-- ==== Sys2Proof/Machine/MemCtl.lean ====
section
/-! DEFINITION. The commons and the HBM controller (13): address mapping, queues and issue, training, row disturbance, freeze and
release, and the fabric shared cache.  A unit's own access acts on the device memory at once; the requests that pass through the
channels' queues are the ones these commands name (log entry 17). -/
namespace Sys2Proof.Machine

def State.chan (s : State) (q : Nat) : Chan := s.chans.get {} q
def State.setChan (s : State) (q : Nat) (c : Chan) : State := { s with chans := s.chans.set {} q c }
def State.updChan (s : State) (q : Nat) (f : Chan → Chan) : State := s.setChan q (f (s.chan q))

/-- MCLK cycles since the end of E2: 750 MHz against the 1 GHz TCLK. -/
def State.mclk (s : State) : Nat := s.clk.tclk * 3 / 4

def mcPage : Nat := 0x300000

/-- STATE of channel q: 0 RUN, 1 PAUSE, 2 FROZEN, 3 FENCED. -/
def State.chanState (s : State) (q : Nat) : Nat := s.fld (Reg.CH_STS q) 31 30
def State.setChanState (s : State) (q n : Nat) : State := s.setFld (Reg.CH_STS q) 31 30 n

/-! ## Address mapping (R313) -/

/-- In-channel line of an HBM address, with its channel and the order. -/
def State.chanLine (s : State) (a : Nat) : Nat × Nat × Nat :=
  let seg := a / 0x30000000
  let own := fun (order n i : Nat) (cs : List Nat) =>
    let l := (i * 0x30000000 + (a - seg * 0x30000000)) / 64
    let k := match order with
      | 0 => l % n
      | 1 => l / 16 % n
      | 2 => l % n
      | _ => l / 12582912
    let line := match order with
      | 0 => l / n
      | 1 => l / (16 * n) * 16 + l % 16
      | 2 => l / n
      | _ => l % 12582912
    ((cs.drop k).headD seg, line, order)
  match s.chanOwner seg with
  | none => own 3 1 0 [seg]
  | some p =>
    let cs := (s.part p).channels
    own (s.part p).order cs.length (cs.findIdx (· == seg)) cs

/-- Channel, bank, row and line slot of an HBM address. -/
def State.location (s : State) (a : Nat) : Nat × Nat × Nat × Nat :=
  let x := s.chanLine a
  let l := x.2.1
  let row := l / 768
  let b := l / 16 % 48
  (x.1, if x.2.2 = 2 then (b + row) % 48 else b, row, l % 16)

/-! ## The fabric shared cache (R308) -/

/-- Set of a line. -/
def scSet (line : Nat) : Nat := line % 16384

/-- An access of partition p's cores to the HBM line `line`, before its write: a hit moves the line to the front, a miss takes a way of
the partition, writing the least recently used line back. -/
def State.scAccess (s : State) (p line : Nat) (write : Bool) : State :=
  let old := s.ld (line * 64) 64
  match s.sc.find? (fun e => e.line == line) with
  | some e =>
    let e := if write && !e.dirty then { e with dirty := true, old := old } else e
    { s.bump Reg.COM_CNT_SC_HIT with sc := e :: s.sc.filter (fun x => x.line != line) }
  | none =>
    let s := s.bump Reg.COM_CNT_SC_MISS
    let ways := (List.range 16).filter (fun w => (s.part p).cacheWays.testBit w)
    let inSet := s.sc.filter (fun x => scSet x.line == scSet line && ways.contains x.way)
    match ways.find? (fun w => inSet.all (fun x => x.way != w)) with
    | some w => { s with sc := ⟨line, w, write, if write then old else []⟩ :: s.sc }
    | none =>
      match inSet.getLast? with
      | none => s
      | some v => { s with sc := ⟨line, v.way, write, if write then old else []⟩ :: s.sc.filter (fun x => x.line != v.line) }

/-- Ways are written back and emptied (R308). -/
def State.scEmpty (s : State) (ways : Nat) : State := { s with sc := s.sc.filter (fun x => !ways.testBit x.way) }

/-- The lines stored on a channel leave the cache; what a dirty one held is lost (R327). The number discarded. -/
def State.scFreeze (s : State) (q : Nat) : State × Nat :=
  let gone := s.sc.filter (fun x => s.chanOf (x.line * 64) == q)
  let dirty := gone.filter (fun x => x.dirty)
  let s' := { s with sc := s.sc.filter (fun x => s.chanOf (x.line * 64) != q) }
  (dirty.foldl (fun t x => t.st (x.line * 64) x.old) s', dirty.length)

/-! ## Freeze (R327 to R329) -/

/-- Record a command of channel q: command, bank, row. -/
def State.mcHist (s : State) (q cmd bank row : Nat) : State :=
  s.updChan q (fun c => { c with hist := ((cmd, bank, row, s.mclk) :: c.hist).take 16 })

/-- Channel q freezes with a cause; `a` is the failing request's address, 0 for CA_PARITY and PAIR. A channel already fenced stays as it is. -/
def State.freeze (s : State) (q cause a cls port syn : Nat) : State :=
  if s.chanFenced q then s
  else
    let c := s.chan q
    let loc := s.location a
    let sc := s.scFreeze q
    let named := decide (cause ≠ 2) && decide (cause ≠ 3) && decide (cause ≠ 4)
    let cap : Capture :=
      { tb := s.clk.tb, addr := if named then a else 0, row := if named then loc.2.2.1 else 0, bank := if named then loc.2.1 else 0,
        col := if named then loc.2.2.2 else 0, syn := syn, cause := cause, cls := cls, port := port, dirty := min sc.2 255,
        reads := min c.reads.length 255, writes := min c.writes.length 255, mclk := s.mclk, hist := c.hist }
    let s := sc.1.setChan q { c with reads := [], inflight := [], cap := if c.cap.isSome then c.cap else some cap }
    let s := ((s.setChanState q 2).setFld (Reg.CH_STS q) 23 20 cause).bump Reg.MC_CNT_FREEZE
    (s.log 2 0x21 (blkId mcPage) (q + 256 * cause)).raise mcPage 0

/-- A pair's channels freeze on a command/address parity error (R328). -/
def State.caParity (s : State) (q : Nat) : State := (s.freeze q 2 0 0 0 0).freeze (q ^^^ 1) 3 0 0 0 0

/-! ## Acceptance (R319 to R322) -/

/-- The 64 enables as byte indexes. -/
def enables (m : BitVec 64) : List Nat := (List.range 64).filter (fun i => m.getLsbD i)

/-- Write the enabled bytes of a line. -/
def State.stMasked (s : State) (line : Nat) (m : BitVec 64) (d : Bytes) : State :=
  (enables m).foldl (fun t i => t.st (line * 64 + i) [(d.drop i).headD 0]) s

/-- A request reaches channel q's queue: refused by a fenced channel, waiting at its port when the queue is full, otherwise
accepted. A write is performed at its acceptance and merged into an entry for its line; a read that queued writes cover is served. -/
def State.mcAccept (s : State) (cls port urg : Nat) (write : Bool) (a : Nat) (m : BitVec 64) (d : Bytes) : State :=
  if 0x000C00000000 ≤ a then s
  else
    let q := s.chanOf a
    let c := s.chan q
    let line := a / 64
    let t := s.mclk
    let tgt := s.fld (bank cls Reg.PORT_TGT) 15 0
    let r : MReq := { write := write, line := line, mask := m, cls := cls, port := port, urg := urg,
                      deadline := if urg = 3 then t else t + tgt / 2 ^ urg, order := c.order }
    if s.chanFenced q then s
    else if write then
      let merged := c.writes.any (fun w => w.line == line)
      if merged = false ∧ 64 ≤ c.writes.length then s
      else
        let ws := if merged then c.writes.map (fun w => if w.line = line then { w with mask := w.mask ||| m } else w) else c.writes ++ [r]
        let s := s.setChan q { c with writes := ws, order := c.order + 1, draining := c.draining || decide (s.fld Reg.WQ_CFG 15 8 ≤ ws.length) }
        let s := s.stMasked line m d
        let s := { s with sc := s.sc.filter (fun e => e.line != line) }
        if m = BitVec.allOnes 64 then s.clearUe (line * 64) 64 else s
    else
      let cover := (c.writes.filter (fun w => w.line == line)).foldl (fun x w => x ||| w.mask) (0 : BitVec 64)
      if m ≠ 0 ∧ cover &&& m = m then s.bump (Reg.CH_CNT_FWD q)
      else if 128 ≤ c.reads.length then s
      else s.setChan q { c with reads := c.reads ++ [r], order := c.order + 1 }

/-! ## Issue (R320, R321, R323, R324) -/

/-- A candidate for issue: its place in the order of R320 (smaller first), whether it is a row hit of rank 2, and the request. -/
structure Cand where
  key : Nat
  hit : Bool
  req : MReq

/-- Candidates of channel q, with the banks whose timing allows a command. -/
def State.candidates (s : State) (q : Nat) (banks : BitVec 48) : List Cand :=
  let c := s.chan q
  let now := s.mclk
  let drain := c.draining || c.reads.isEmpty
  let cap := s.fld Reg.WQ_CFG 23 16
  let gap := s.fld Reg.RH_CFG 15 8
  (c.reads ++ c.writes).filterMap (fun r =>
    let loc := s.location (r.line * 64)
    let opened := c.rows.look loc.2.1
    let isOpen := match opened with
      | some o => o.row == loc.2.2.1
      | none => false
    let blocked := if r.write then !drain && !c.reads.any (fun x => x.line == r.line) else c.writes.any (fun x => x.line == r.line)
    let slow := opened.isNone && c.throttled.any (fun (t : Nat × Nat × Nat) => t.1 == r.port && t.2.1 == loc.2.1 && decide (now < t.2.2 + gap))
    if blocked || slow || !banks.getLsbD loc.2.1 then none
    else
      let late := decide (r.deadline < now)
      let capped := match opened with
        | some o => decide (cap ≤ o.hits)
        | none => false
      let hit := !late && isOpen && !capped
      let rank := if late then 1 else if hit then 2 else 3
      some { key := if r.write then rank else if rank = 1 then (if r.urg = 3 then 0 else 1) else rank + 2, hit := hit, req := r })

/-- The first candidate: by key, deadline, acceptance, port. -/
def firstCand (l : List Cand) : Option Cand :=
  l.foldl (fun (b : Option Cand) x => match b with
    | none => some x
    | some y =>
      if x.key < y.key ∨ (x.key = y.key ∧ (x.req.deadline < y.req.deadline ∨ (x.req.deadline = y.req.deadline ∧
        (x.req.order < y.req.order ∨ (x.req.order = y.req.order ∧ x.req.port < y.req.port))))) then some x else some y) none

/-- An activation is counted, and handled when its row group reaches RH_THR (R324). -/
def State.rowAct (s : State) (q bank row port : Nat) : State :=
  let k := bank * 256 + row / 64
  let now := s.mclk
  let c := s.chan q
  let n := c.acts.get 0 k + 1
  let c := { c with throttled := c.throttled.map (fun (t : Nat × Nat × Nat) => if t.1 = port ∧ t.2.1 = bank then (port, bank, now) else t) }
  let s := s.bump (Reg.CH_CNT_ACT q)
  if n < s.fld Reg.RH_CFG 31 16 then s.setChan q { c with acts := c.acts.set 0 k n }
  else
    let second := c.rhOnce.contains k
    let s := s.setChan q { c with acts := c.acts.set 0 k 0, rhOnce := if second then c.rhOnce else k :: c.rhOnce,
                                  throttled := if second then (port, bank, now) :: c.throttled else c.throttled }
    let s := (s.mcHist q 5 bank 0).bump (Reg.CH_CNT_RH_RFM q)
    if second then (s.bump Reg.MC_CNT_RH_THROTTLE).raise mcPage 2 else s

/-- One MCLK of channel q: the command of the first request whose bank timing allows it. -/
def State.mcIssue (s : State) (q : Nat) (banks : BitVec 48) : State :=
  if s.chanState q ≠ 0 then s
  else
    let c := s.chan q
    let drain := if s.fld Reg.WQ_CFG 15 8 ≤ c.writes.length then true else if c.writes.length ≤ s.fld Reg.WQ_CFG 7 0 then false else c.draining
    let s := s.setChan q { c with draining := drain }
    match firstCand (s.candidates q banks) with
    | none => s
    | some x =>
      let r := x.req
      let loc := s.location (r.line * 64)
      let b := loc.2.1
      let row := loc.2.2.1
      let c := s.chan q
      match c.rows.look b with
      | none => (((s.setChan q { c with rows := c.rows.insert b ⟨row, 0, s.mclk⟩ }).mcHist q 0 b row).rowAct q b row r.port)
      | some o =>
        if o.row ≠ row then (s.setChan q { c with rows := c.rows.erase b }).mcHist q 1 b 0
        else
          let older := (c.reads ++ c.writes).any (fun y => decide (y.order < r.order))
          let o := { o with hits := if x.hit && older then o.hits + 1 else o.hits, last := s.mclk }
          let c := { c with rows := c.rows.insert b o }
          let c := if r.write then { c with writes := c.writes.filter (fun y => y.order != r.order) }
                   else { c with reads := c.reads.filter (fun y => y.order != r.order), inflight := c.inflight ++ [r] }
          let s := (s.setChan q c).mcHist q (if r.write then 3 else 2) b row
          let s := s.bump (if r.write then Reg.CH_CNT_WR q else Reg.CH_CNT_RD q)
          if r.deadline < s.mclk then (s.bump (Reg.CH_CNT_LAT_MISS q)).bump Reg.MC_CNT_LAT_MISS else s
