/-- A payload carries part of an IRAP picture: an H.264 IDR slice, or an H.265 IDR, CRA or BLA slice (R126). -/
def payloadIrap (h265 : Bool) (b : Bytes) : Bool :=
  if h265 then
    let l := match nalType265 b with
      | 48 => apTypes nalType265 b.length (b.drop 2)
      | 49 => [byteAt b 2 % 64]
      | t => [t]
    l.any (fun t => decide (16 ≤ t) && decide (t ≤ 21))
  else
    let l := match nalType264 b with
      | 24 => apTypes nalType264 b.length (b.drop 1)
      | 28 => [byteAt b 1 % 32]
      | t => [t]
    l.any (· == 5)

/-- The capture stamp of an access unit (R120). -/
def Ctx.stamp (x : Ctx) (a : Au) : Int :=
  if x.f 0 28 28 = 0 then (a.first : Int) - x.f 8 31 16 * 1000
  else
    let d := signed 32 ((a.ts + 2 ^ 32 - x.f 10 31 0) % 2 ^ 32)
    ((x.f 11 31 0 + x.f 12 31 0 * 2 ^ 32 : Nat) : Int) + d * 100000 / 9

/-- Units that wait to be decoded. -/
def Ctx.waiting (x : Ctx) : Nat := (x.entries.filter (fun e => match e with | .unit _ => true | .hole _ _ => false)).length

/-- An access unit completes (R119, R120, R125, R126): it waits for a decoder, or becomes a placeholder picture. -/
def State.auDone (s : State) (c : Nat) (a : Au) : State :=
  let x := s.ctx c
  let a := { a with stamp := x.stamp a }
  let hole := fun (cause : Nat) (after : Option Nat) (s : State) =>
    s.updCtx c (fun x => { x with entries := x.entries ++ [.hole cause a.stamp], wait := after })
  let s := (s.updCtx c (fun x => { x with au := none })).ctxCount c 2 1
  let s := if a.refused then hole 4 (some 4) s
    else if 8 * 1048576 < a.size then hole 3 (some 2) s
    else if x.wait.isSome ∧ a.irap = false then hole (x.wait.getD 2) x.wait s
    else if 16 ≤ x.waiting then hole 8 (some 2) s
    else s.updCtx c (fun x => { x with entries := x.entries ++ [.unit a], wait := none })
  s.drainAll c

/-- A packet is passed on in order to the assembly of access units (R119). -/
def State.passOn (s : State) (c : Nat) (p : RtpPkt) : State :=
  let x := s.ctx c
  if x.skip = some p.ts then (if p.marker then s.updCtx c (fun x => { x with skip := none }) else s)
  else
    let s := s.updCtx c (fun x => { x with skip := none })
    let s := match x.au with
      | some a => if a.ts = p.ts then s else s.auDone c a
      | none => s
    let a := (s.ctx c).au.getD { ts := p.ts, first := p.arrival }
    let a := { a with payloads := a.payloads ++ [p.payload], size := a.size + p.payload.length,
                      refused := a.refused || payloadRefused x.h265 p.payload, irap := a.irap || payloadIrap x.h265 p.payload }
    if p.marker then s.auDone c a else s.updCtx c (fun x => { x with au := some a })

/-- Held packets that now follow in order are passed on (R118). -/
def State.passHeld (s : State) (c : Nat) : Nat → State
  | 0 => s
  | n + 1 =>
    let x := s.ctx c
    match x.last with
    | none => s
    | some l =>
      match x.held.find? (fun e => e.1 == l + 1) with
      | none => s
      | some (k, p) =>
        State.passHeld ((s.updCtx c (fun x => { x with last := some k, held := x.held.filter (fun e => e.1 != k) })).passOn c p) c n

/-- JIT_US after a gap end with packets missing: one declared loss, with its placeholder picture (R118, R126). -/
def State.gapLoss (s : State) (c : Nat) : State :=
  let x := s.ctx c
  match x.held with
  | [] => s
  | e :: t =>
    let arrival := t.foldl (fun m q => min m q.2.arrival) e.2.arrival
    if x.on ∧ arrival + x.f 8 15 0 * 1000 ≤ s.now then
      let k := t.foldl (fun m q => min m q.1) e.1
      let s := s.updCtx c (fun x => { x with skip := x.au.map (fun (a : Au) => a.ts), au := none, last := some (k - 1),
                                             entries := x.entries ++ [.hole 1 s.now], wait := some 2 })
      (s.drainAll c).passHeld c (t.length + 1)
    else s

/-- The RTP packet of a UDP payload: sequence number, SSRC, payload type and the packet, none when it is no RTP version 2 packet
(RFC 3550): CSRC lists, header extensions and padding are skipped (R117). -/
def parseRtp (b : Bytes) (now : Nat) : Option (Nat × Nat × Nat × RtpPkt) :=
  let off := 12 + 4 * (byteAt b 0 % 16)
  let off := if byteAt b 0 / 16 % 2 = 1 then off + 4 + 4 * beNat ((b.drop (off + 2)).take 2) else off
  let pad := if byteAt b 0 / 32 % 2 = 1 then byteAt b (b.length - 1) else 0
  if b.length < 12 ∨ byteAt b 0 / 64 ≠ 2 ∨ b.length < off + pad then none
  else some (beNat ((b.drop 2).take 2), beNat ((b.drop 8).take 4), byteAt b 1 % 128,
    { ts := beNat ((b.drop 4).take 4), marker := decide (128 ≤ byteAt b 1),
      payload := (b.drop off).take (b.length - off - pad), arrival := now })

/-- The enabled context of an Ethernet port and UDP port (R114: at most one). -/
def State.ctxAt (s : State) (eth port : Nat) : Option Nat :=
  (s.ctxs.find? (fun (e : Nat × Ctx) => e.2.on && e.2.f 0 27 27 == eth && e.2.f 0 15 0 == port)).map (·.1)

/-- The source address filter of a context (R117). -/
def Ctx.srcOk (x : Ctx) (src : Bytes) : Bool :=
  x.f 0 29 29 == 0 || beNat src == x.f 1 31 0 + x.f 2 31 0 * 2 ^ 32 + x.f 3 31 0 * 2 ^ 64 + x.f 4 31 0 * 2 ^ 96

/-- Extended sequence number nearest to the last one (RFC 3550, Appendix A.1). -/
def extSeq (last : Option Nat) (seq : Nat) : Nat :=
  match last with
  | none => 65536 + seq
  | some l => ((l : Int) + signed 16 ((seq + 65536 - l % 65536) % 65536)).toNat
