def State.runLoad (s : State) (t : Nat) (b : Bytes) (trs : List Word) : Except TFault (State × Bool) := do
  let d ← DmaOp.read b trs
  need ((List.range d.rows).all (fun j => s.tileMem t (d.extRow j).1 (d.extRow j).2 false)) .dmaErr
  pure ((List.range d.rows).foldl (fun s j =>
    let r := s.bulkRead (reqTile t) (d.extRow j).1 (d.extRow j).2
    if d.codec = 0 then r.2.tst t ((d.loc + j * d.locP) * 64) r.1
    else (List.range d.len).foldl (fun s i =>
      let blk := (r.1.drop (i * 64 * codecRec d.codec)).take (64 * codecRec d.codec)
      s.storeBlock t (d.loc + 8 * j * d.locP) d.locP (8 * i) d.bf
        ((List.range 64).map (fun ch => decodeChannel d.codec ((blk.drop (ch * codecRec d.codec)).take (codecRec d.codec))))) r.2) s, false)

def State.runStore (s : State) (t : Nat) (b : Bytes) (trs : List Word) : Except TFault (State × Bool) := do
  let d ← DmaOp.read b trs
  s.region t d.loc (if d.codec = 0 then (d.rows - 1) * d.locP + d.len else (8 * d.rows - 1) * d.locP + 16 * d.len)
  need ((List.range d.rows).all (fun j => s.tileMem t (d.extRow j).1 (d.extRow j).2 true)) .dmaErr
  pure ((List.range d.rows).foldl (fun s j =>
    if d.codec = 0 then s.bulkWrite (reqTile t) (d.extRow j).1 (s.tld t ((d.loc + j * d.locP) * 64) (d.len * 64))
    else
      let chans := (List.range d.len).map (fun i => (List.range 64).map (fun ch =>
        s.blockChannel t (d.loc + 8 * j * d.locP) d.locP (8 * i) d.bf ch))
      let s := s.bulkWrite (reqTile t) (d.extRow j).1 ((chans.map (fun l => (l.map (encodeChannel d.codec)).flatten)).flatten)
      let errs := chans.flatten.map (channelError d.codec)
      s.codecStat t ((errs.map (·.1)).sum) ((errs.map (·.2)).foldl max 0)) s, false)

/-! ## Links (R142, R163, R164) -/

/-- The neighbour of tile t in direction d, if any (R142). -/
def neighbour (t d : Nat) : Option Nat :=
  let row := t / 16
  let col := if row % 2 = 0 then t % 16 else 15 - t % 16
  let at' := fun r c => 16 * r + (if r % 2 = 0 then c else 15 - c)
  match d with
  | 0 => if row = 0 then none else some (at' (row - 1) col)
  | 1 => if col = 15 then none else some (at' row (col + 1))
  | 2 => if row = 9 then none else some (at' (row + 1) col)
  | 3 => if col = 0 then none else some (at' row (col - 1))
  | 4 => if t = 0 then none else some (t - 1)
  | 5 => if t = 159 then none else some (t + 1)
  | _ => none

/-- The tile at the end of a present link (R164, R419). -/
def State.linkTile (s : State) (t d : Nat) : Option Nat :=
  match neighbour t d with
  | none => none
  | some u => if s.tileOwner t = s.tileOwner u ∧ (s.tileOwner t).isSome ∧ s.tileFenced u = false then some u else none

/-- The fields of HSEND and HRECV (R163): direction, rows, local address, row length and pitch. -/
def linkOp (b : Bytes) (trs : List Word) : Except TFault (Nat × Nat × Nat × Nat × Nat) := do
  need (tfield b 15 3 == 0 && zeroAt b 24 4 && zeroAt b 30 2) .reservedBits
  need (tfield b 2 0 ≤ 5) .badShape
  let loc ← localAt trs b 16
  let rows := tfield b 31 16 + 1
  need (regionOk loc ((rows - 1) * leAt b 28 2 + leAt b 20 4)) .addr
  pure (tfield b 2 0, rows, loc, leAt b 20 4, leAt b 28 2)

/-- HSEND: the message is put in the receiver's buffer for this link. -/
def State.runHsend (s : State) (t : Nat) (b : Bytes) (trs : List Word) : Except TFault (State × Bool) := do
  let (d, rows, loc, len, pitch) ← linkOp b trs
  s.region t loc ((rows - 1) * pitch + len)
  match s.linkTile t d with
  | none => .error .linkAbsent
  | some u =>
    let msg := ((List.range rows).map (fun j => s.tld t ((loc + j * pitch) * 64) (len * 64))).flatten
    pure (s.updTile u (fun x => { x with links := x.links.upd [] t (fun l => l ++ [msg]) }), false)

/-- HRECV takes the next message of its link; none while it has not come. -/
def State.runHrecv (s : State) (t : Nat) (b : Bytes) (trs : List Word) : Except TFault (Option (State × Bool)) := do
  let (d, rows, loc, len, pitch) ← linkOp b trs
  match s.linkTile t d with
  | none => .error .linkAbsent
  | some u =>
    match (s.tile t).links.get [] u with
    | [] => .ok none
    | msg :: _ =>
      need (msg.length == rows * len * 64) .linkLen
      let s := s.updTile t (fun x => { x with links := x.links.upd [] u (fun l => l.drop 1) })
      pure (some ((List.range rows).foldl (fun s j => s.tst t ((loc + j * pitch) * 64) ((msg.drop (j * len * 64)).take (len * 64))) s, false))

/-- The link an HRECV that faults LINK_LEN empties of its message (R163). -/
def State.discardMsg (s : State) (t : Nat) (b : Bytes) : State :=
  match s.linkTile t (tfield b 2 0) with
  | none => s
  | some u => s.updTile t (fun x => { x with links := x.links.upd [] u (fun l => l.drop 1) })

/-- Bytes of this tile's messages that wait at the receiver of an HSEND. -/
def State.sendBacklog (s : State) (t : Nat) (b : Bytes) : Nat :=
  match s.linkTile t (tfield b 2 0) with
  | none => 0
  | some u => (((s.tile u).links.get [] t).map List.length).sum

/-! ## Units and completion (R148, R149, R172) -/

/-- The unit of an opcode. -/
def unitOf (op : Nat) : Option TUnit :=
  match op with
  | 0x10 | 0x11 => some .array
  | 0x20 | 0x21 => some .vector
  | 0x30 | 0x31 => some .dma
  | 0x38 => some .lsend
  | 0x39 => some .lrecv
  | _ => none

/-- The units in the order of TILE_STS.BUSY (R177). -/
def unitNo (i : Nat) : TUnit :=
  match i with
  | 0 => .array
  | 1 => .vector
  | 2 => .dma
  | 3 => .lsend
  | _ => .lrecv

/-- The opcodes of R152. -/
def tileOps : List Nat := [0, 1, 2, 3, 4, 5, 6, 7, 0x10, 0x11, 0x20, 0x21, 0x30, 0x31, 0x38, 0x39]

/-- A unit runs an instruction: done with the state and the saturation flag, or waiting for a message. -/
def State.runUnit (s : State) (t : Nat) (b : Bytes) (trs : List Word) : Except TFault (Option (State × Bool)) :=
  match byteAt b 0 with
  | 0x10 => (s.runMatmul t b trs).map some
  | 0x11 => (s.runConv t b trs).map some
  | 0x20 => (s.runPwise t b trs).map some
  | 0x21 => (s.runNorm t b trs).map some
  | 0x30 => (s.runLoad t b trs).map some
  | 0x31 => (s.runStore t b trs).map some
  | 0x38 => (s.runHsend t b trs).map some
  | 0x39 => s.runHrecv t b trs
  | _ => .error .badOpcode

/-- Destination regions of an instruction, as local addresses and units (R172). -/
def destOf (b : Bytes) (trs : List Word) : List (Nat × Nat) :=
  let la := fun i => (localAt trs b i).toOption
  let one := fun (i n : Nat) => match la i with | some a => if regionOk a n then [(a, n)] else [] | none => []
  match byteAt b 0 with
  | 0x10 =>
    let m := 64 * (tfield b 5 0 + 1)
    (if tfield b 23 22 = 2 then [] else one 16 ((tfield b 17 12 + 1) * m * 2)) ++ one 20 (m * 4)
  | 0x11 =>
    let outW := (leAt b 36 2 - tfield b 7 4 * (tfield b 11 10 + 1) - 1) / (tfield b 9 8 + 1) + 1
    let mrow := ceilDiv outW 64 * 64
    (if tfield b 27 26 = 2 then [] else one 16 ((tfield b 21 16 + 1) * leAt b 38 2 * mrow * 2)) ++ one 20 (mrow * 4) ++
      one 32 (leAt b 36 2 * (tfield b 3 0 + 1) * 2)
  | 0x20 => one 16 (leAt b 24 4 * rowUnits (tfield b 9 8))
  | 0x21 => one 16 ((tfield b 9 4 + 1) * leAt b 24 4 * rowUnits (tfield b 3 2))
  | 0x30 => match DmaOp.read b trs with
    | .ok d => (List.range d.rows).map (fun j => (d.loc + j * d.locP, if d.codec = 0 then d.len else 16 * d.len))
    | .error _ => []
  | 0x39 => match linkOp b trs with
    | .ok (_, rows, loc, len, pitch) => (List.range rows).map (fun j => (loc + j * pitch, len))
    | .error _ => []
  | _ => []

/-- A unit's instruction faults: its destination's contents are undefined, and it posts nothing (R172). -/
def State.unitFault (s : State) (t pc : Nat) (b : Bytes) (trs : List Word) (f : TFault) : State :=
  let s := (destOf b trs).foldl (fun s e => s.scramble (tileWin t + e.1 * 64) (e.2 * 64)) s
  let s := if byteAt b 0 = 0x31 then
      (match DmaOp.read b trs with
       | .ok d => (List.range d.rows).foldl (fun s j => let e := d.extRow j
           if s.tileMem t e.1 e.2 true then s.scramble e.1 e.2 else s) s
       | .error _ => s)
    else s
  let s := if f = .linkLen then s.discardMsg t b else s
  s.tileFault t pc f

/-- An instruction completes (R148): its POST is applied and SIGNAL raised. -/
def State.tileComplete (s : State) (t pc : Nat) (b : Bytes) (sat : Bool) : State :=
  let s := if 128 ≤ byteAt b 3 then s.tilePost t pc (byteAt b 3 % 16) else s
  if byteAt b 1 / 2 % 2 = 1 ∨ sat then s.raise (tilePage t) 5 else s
========================================
### Work instructions:
Repeat exactly the lines of the material above, taking the first line, the line with "def State.chan (s", and every line between them.

### Solution below:
-- ==== Sys2Proof/Machine/MemCtl.lean ====
section
/-! DEFINITION. The commons and the HBM controller (13): address mapping, queues and issue, training, row disturbance, freeze and
release, and the fabric shared cache.  A unit's own access acts on the device memory at once; the requests that pass through the
channels' queues are the ones these commands name (log entry 17). -/
namespace Sys2Proof.Machine

def State.chan (s : State) (q : Nat) : Chan := s.chans.get {} q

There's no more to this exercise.